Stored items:
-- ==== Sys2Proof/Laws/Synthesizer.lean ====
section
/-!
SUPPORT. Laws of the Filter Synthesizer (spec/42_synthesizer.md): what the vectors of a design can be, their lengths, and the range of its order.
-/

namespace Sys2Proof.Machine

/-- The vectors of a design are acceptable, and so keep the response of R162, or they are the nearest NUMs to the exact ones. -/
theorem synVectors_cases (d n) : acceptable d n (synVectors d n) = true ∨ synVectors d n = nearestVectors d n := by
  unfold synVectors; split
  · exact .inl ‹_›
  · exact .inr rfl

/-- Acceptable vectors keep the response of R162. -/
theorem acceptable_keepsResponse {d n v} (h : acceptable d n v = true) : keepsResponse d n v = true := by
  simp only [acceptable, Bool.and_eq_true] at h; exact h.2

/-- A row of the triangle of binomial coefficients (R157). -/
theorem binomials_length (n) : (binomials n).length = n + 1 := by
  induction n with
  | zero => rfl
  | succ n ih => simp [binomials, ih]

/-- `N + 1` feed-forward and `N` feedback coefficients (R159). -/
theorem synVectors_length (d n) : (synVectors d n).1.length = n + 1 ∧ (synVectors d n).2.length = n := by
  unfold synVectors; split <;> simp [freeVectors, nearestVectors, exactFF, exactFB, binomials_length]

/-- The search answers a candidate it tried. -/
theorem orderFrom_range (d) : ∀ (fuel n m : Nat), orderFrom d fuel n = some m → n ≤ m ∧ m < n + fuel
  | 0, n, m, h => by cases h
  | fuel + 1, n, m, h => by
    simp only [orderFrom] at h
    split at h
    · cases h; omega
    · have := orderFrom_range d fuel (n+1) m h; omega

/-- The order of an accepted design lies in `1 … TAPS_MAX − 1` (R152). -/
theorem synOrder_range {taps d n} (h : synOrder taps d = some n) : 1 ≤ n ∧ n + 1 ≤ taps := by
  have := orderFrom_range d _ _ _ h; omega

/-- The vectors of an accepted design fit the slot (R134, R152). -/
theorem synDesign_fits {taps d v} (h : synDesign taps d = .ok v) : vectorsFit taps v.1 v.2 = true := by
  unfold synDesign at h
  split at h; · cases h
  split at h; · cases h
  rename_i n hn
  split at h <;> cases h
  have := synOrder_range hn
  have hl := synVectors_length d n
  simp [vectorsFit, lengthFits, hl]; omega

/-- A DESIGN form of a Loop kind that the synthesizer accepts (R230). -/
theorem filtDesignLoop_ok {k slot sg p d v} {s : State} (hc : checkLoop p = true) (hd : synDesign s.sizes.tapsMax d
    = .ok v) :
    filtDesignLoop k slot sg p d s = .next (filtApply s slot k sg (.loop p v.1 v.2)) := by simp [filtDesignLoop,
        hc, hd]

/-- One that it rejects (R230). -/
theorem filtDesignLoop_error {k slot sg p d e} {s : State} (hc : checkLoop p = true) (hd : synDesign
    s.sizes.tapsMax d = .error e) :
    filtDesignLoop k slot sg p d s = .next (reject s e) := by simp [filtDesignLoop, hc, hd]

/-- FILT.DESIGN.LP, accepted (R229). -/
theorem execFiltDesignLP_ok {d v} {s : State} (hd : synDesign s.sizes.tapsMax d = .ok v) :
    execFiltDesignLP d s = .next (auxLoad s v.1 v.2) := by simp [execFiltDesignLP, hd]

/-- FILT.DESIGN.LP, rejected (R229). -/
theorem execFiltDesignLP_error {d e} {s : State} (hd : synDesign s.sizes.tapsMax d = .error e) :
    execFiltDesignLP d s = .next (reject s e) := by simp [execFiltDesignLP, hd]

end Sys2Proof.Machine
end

▸ **REQUIRED ACTION**
Repeat the entries above exactly, leaving nothing out.

▸ **SOLUTION TO THE PROBLEM**
-- ==== Sys2Proof/Laws/Synthesizer.lean ====
section
/-!
SUPPORT. Laws of the Filter Synthesizer (spec/42_synthesizer.md): what the vectors of a design can be, their lengths, and the range of its order.
-/

namespace Sys2Proof.Machine

/-- The vectors of a design are acceptable, and so keep the response of R162, or they are the nearest NUMs to the exact ones. -/
theorem synVectors_cases (d n) : acceptable d n (synVectors d n) = true ∨ synVectors d n = nearestVectors d n := by
  unfold synVectors; split
  · exact .inl ‹_›
  · exact .inr rfl

/-- Acceptable vectors keep the response of R162. -/
theorem acceptable_keepsResponse {d n v} (h : acceptable d n v = true) : keepsResponse d n v = true := by
  simp only [acceptable, Bool.and_eq_true] at h; exact h.2

/-- A row of the triangle of binomial coefficients (R157). -/
theorem binomials_length (n) : (binomials n).length = n + 1 := by
  induction n with
  | zero => rfl
  | succ n ih => simp [binomials, ih]

/-- `N + 1` feed-forward and `N` feedback coefficients (R159). -/
theorem synVectors_length (d n) : (synVectors d n).1.length = n + 1 ∧ (synVectors d n).2.length = n := by
  unfold synVectors; split <;> simp [freeVectors, nearestVectors, exactFF, exactFB, binomials_length]

/-- The search answers a candidate it tried. -/
theorem orderFrom_range (d) : ∀ (fuel n m : Nat), orderFrom d fuel n = some m → n ≤ m ∧ m < n + fuel
  | 0, n, m, h => by cases h
  | fuel + 1, n, m, h => by
    simp only [orderFrom] at h
    split at h
    · cases h; omega
    · have := orderFrom_range d fuel (n+1) m h; omega

/-- The order of an accepted design lies in `1 … TAPS_MAX − 1` (R152). -/
theorem synOrder_range {taps d n} (h : synOrder taps d = some n) : 1 ≤ n ∧ n + 1 ≤ taps := by
  have := orderFrom_range d _ _ _ h; omega

/-- The vectors of an accepted design fit the slot (R134, R152). -/
theorem synDesign_fits {taps d v} (h : synDesign taps d = .ok v) : vectorsFit taps v.1 v.2 = true := by
  unfold synDesign at h
  split at h; · cases h
  split at h; · cases h
  rename_i n hn
  split at h <;> cases h
  have := synOrder_range hn
  have hl := synVectors_length d n
  simp [vectorsFit, lengthFits, hl]; omega

/-- A DESIGN form of a Loop kind that the synthesizer accepts (R230). -/
theorem filtDesignLoop_ok {k slot sg p d v} {s : State} (hc : checkLoop p = true) (hd : synDesign s.sizes.tapsMax d
    = .ok v) :
    filtDesignLoop k slot sg p d s = .next (filtApply s slot k sg (.loop p v.1 v.2)) := by simp [filtDesignLoop,
        hc, hd]

/-- One that it rejects (R230). -/
theorem filtDesignLoop_error {k slot sg p d e} {s : State} (hc : checkLoop p = true) (hd : synDesign
    s.sizes.tapsMax d = .error e) :
    filtDesignLoop k slot sg p d s = .next (reject s e) := by simp [filtDesignLoop, hc, hd]

/-- FILT.DESIGN.LP, accepted (R229). -/
theorem execFiltDesignLP_ok {d v} {s : State} (hd : synDesign s.sizes.tapsMax d = .ok v) :
    execFiltDesignLP d s = .next (auxLoad s v.1 v.2) := by simp [execFiltDesignLP, hd]

/-- FILT.DESIGN.LP, rejected (R229). -/
theorem execFiltDesignLP_error {d e} {s : State} (hd : synDesign s.sizes.tapsMax d = .error e) :
    execFiltDesignLP d s = .next (reject s e) := by simp [execFiltDesignLP, hd]

end Sys2Proof.Machine
end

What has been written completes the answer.